Here is a very simple example which uses a Nib for the item's prototype:

@interface ViewController()

@property (weak) IBOutlet NSCollectionView *collectionView;

@end

@implementation ViewController

- (void)viewDidLoad {
    [super viewDidLoad];
    NSNib *theNib = [[NSNib alloc] initWithNibNamed:@"Item" bundle:nil];

    [self.collectionView registerNib:theNib forItemWithIdentifier:@"item"];
}

#pragma mark NSCollectionViewDataSource

- (NSInteger)numberOfSectionsInCollectionView:(NSCollectionView *)inCollectionView {
    return 1;
}

- (NSInteger)collectionView:(NSCollectionView *)inCollectionView numberOfItemsInSection:(NSInteger)inSection {
    return 10;
}

- (NSCollectionViewItem *)collectionView:(NSCollectionView *)inCollectionView itemForRepresentedObjectAtIndexPath:(NSIndexPath *)inIndexPath {
    NSCollectionViewItem *theItem = [inCollectionView makeItemWithIdentifier:@"item" forIndexPath:inIndexPath];
    NSTextField *theLabel = (NSTextField *)theItem.view;

    theLabel.stringValue = [NSString stringWithFormat:@"%d.%d", (int)inIndexPath.section, (int)inIndexPath.item];
    return theItem;
}

@end

The NIB contains just a NSCollectionViewItem with a text field as view.
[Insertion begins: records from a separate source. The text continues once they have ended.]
@[simp] theorem State.enterFault_mem (c : FaultCause) (op a : Word) :
    (s.enterFault c op a).mem = s.mem := rfl
@[simp] theorem State.enterFault_v (c : FaultCause) (op a : Word) :
    (s.enterFault c op a).v = s.v := rfl
@[simp] theorem State.enterFault_i (c : FaultCause) (op a : Word) :
    (s.enterFault c op a).i = s.i := rfl
@[simp] theorem State.enterFault_pc (c : FaultCause) (op a : Word) :
    (s.enterFault c op a).pc = a := rfl
@[simp] theorem State.enterFault_stack (c : FaultCause) (op a : Word) :
    (s.enterFault c op a).stack = s.stack := rfl
@[simp] theorem State.enterFault_sp (c : FaultCause) (op a : Word) :
    (s.enterFault c op a).sp = s.sp := rfl
@[simp] theorem State.enterFault_dt (c : FaultCause) (op a : Word) :
    (s.enterFault c op a).dt = s.dt := rfl
@[simp] theorem State.enterFault_st (c : FaultCause) (op a : Word) :
    (s.enterFault c op a).st = s.st := rfl
@[simp] theorem State.enterFault_keys (c : FaultCause) (op a : Word) :
    (s.enterFault c op a).keys = s.keys := rfl
@[simp] theorem State.enterFault_keyWaiting (c : FaultCause) (op a : Word) :
    (s.enterFault c op a).keyWaiting = s.keyWaiting := rfl
@[simp] theorem State.enterFault_regWaiting (c : FaultCause) (op a : Word) :
    (s.enterFault c op a).regWaiting = s.regWaiting := rfl
@[simp] theorem State.enterFault_fault (c : FaultCause) (op a : Word) :
    (s.enterFault c op a).fault = some c := rfl
@[simp] theorem State.enterFault_faultOp (c : FaultCause) (op a : Word) :
    (s.enterFault c op a).faultOp = op := rfl
@[simp] theorem State.enterFault_faultPc (c : FaultCause) (op a : Word) :
    (s.enterFault c op a).faultPc = a := rfl
@[simp] theorem State.enterFault_pix (c : FaultCause) (op a : Word) :
    (s.enterFault c op a).pix = s.pix := rfl
@[simp] theorem State.enterFault_clockspeed (c : FaultCause) (op a : Word) :
    (s.enterFault c op a).clockspeed = s.clockspeed := rfl
@[simp] theorem State.enterFault_quirks (c : FaultCause) (op a : Word) :
    (s.enterFault c op a).quirks = s.quirks := rfl
@[simp] theorem State.enterFault_oobPolicy (c : FaultCause) (op a : Word) :
    (s.enterFault c op a).oobPolicy = s.oobPolicy := rfl
@[simp] theorem State.enterFault_drawCount (c : FaultCause) (op a : Word) :
    (s.enterFault c op a).drawCount = s.drawCount := rfl

@[simp] theorem State.countDraw_mem : (s.countDraw).mem = s.mem := rfl
@[simp] theorem State.countDraw_v : (s.countDraw).v = s.v := rfl
@[simp] theorem State.countDraw_i : (s.countDraw).i = s.i := rfl
@[simp] theorem State.countDraw_pc : (s.countDraw).pc = s.pc := rfl
@[simp] theorem State.countDraw_stack : (s.countDraw).stack = s.stack := rfl
@[simp] theorem State.countDraw_sp : (s.countDraw).sp = s.sp := rfl
@[simp] theorem State.countDraw_dt : (s.countDraw).dt = s.dt := rfl
@[simp] theorem State.countDraw_st : (s.countDraw).st = s.st := rfl
@[simp] theorem State.countDraw_keys : (s.countDraw).keys = s.keys := rfl
@[simp] theorem State.countDraw_keyWaiting : (s.countDraw).keyWaiting = s.keyWaiting := rfl
@[simp] theorem State.countDraw_regWaiting : (s.countDraw).regWaiting = s.regWaiting := rfl
@[simp] theorem State.countDraw_fault : (s.countDraw).fault = s.fault := rfl
@[simp] theorem State.countDraw_faultOp : (s.countDraw).faultOp = s.faultOp := rfl
@[simp] theorem State.countDraw_faultPc : (s.countDraw).faultPc = s.faultPc := rfl
@[simp] theorem State.countDraw_pix : (s.countDraw).pix = s.pix := rfl
@[simp] theorem State.countDraw_clockspeed : (s.countDraw).clockspeed = s.clockspeed := rfl
@[simp] theorem State.countDraw_quirks : (s.countDraw).quirks = s.quirks := rfl
@[simp] theorem State.countDraw_oobPolicy : (s.countDraw).oobPolicy = s.oobPolicy := rfl
@[simp] theorem State.countDraw_drawCount : (s.countDraw).drawCount = s.drawCount + 1 := rfl

-- what the reads of a register, a byte and a pixel see of the other updates
@[simp] theorem State.reg_setPc (a : Word) (q : Nibble) :
    (s.setPc a).reg q = s.reg q := rfl
@[simp] theorem State.reg_setI (a : Word) (q : Nibble) :
    (s.setI a).reg q = s.reg q := rfl
@[simp] theorem State.reg_setDt (b : Byte) (q : Nibble) :
    (s.setDt b).reg q = s.reg q := rfl
@[simp] theorem State.reg_setSt (b : Byte) (q : Nibble) :
    (s.setSt b).reg q = s.reg q := rfl
@[simp] theorem State.reg_setKeys (k : Word) (q : Nibble) :
    (s.setKeys k).reg q = s.reg q := rfl
@[simp] theorem State.reg_startWait (r : Nibble) (q : Nibble) :
    (s.startWait r).reg q = s.reg q := rfl
@[simp] theorem State.reg_endWait (q : Nibble) :
    (s.endWait).reg q = s.reg q := rfl
@[simp] theorem State.reg_setPix (p : Screen) (q : Nibble) :
    (s.setPix p).reg q = s.reg q := rfl
@[simp] theorem State.reg_setMem (m : List Host.Cell) (q : Nibble) :
    (s.setMem m).reg q = s.reg q := rfl
@[simp] theorem State.reg_setStack (k : Nat) (w : Word) (h : k < 16) (q : Nibble) :
    (s.setStack k w h).reg q = s.reg q := rfl
@[simp] theorem State.reg_setSp (n : BitVec 5) (q : Nibble) :
    (s.setSp n).reg q = s.reg q := rfl
@[simp] theorem State.reg_setQuirks (c : Quirks) (q : Nibble) :
    (s.setQuirks c).reg q = s.reg q := rfl
@[simp] theorem State.reg_setClockspeed (hz : Nat) (q : Nibble) :
    (s.setClockspeed hz).reg q = s.reg q := rfl
@[simp] theorem State.reg_advance (q : Nibble) :
    (s.advance).reg q = s.reg q := rfl
@[simp] theorem State.reg_writeByte (a : Nat) (b : Byte) (q : Nibble) :
    (s.writeByte a b).reg q = s.reg q := rfl
@[simp] theorem State.reg_toRunning (q : Nibble) :
    (s.toRunning).reg q = s.reg q := rfl
@[simp] theorem State.reg_enterFault (c : FaultCause) (op a : Word) (q : Nibble) :
    (s.enterFault c op a).reg q = s.reg q := rfl
@[simp] theorem State.reg_countDraw (q : Nibble) :
    (s.countDraw).reg q = s.reg q := rfl

@[simp] theorem State.readByte_setReg (r : Nibble) (b : Byte) (m : Nat) :
    (s.setReg r b).readByte m = s.readByte m := rfl
@[simp] theorem State.readByte_setPc (a : Word) (m : Nat) :
    (s.setPc a).readByte m = s.readByte m := rfl
@[simp] theorem State.readByte_setI (a : Word) (m : Nat) :
    (s.setI a).readByte m = s.readByte m := rfl
@[simp] theorem State.readByte_setDt (b : Byte) (m : Nat) :
    (s.setDt b).readByte m = s.readByte m := rfl
@[simp] theorem State.readByte_setSt (b : Byte) (m : Nat) :
    (s.setSt b).readByte m = s.readByte m := rfl
@[simp] theorem State.readByte_setKeys (k : Word) (m : Nat) :
    (s.setKeys k).readByte m = s.readByte m := rfl
@[simp] theorem State.readByte_startWait (r : Nibble) (m : Nat) :
    (s.startWait r).readByte m = s.readByte m := rfl
@[simp] theorem State.readByte_endWait (m : Nat) :
    (s.endWait).readByte m = s.readByte m := rfl
@[simp] theorem State.readByte_setPix (p : Screen) (m : Nat) :
    (s.setPix p).readByte m = s.readByte m := rfl
@[simp] theorem State.readByte_setStack (k : Nat) (w : Word) (h : k < 16) (m : Nat) :
    (s.setStack k w h).readByte m = s.readByte m := rfl
@[simp] theorem State.readByte_setSp (n : BitVec 5) (m : Nat) :
    (s.setSp n).readByte m = s.readByte m := rfl
@[simp] theorem State.readByte_setQuirks (q : Quirks) (m : Nat) :
    (s.setQuirks q).readByte m = s.readByte m := rfl
@[simp] theorem State.readByte_setClockspeed (hz : Nat) (m : Nat) :
    (s.setClockspeed hz).readByte m = s.readByte m := rfl
@[simp] theorem State.readByte_advance (m : Nat) :
    (s.advance).readByte m = s.readByte m := rfl
@[simp] theorem State.readByte_toRunning (m : Nat) :
    (s.toRunning).readByte m = s.readByte m := rfl
@[simp] theorem State.readByte_enterFault (c : FaultCause) (op a : Word) (m : Nat) :
    (s.enterFault c op a).readByte m = s.readByte m := rfl
@[simp] theorem State.readByte_countDraw (m : Nat) :
    (s.countDraw).readByte m = s.readByte m := rfl

@[simp] theorem State.pixel_setReg (q : Nibble) (b : Byte) (c : Fin 64) (r : Fin 32) :
    (s.setReg q b).pixel c r = s.pixel c r := rfl
@[simp] theorem State.pixel_setPc (a : Word) (c : Fin 64) (r : Fin 32) :
    (s.setPc a).pixel c r = s.pixel c r := rfl
@[simp] theorem State.pixel_setI (a : Word) (c : Fin 64) (r : Fin 32) :
    (s.setI a).pixel c r = s.pixel c r := rfl
@[simp] theorem State.pixel_setDt (b : Byte) (c : Fin 64) (r : Fin 32) :
    (s.setDt b).pixel c r = s.pixel c r := rfl
@[simp] theorem State.pixel_setSt (b : Byte) (c : Fin 64) (r : Fin 32) :
    (s.setSt b).pixel c r = s.pixel c r := rfl
@[simp] theorem State.pixel_setKeys (k : Word) (c : Fin 64) (r : Fin 32) :
    (s.setKeys k).pixel c r = s.pixel c r := rfl
@[simp] theorem State.pixel_startWait (q : Nibble) (c : Fin 64) (r : Fin 32) :
    (s.startWait q).pixel c r = s.pixel c r := rfl
@[simp] theorem State.pixel_endWait (c : Fin 64) (r : Fin 32) :
    (s.endWait).pixel c r = s.pixel c r := rfl
@[simp] theorem State.pixel_setMem (m : List Host.Cell) (c : Fin 64) (r : Fin 32) :
    (s.setMem m).pixel c r = s.pixel c r := rfl
@[simp] theorem State.pixel_setStack (k : Nat) (w : Word) (h : k < 16) (c : Fin 64) (r : Fin 32) :
    (s.setStack k w h).pixel c r = s.pixel c r := rfl
@[simp] theorem State.pixel_setSp (n : BitVec 5) (c : Fin 64) (r : Fin 32) :
    (s.setSp n).pixel c r = s.pixel c r := rfl
@[simp] theorem State.pixel_setQuirks (q : Quirks) (c : Fin 64) (r : Fin 32) :
    (s.setQuirks q).pixel c r = s.pixel c r := rfl
@[simp] theorem State.pixel_setClockspeed (hz : Nat) (c : Fin 64) (r : Fin 32) :
    (s.setClockspeed hz).pixel c r = s.pixel c r := rfl
@[simp] theorem State.pixel_advance (c : Fin 64) (r : Fin 32) :
    (s.advance).pixel c r = s.pixel c r := rfl
@[simp] theorem State.pixel_writeByte (a : Nat) (b : Byte) (c : Fin 64) (r : Fin 32) :
    (s.writeByte a b).pixel c r = s.pixel c r := rfl
@[simp] theorem State.pixel_toRunning (c : Fin 64) (r : Fin 32) :
    (s.toRunning).pixel c r = s.pixel c r := rfl
@[simp] theorem State.pixel_enterFault (x : FaultCause) (op a : Word) (c : Fin 64) (r : Fin 32) :
    (s.enterFault x op a).pixel c r = s.pixel c r := rfl
@[simp] theorem State.pixel_countDraw (c : Fin 64) (r : Fin 32) :
    (s.countDraw).pixel c r = s.pixel c r := rfl

end

end Sys2Proof.Machine
end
Addendum: I think you should create a NSCollectionViewItem.xib for the registerClass variant. A view controller will search for a NIB with its class name, if you doesn't create its view manually in loadView. Thus, you can't use plain NSCollectionViewItem without a NIB for registering a class, because of makeItemWithIdentifier:forIndexPath: will access the view of the item.